▸ Instructions to follow
Pull every line containing the word "replicate" from the records.

[Collected data]
/-- What a unit's step adds to the eight totals of its feeder, in n-units (R264, R265). -/
def unitAdds (e q : Int) (s : Nat) : List Nat :=
  let qe := roundAway q perUnit
  let se := (roundAway s (perUnit * 2 ^ 32)).natAbs
  let neg := decide (e < 0)
  [if neg then 0 else e.natAbs, if neg then e.natAbs else 0,
   if 0 < qe ∧ ¬ neg then qe.natAbs else 0, if 0 < qe ∧ neg then qe.natAbs else 0,
   if qe < 0 ∧ neg then qe.natAbs else 0, if qe < 0 ∧ ¬ neg then qe.natAbs else 0,
   if neg then 0 else se, if neg then se else 0]

def addLists (a b : List Nat) : List Nat := (List.range 8).map fun i => a.getD i 0 + b.getD i 0

/-- What a step adds to feeder `f`'s totals; an unused feeder's totals stand (R286). -/
def feederAdds (d : Dormer) (m : Sums) (n f : Nat) : List Nat :=
  if MeasCfg.unused d.meas f then List.replicate 8 0
  else if MeasCfg.arith d.meas then
    (List.range 3).foldl (fun a p => addLists a (unitAdds (energy d m n f p) (reactive d m n f p) (apparent d m n f p)))
      (List.replicate 8 0)
  else
    let sumI (g : Nat → Int) : Int := g 0 + g 1 + g 2
    unitAdds (sumI (energy d m n f)) (sumI (reactive d m n f)) (apparent d m n f 0 + apparent d m n f 1 + apparent d m n f 2)

/-- R285: the step energy goes to the residue, and whole thousands to the total. -/
def register (d : Dormer) (m : Sums) (n : Nat) : Dormer :=
  let add (k : Nat) := (feederAdds d m n (k / 8)).getD (k % 8) 0
  { d with
    totals := Vector.ofFn fun (k : Fin 32) => d.totals[k] + (d.resid[k] + add k) / 1000
    resid := Vector.ofFn fun (k : Fin 32) => (d.resid[k] + add k) % 1000
    seenImp := Vector.ofFn fun (f : Fin 4) => d.seenImp[f] || decide (0 < (feederAdds d m n f).getD 0 0)
    seenExp := Vector.ofFn fun (f : Fin 4) => d.seenExp[f] || decide (0 < (feederAdds d m n f).getD 1 0) }

/-! ### Intervals (R290–R296) -/

/-- The quarter hour of a tag (R290), with TAI − UTC. -/
def ivlOf (tag utc : Nat) : Nat := (tag / 100 - utc - 946684800) / 900

/-- T of R292 for value `k` of feeder `f`: AI, AE, RP, RN. -/
def basis (t : Vector Nat 32) (f k : Nat) : Nat :=
  let q (i : Nat) := t.toList.getD (8 * f + i) 0
  match k with
  | 0 => q 0
  | 1 => q 1
  | 2 => q 2 + q 3
  | _ => q 4 + q 5

/-- R292's value so far. -/
def ivlValue (d : Dormer) (f k : Nat) : Nat := basis d.totals f k / 1000 - d.bases.toList.getD (4 * f + k) 0 / 1000

namespace IvlFlag
def powerFail : Nat := 0
def timeJump : Nat := 1
def cfgChanged : Nat := 2
def settling : Nat := 3
def timeFree : Nat := 4
def clkInternal : Nat := 5
end IvlFlag

def setBit (v i : Nat) : Nat := if bitOf v i then v else v + 2 ^ i

def Dormer.flag (d : Dormer) (i : Nat) (on : Bool) : Dormer := if on then { d with ivlFlags := setBit d.ivlFlags i } else d

/-- The four words of feeder `f`'s record of the open interval (R296). -/
def ivlWords (d : Dormer) (f : Nat) : List Nat :=
  let fl (i : Nat) := natOf (bitOf d.ivlFlags i)
  let rev := natOf (d.seenImp.toList.getD f false && d.seenExp.toList.getD f false)
  [ivlValue d f 0 % 2 ^ 30 + rev * 2 ^ 31 + fl IvlFlag.powerFail * 2 ^ 30,
   ivlValue d f 1 % 2 ^ 30 + fl IvlFlag.timeJump * 2 ^ 31,
   ivlValue d f 2 % 2 ^ 30 + fl IvlFlag.cfgChanged * 2 ^ 31 + fl IvlFlag.settling * 2 ^ 30,
   ivlValue d f 3 % 2 ^ 30 + fl IvlFlag.timeFree * 2 ^ 31 + fl IvlFlag.clkInternal * 2 ^ 30]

▸ Solution for this task
  if MeasCfg.unused d.meas f then List.replicate 8 0
      (List.replicate 8 0)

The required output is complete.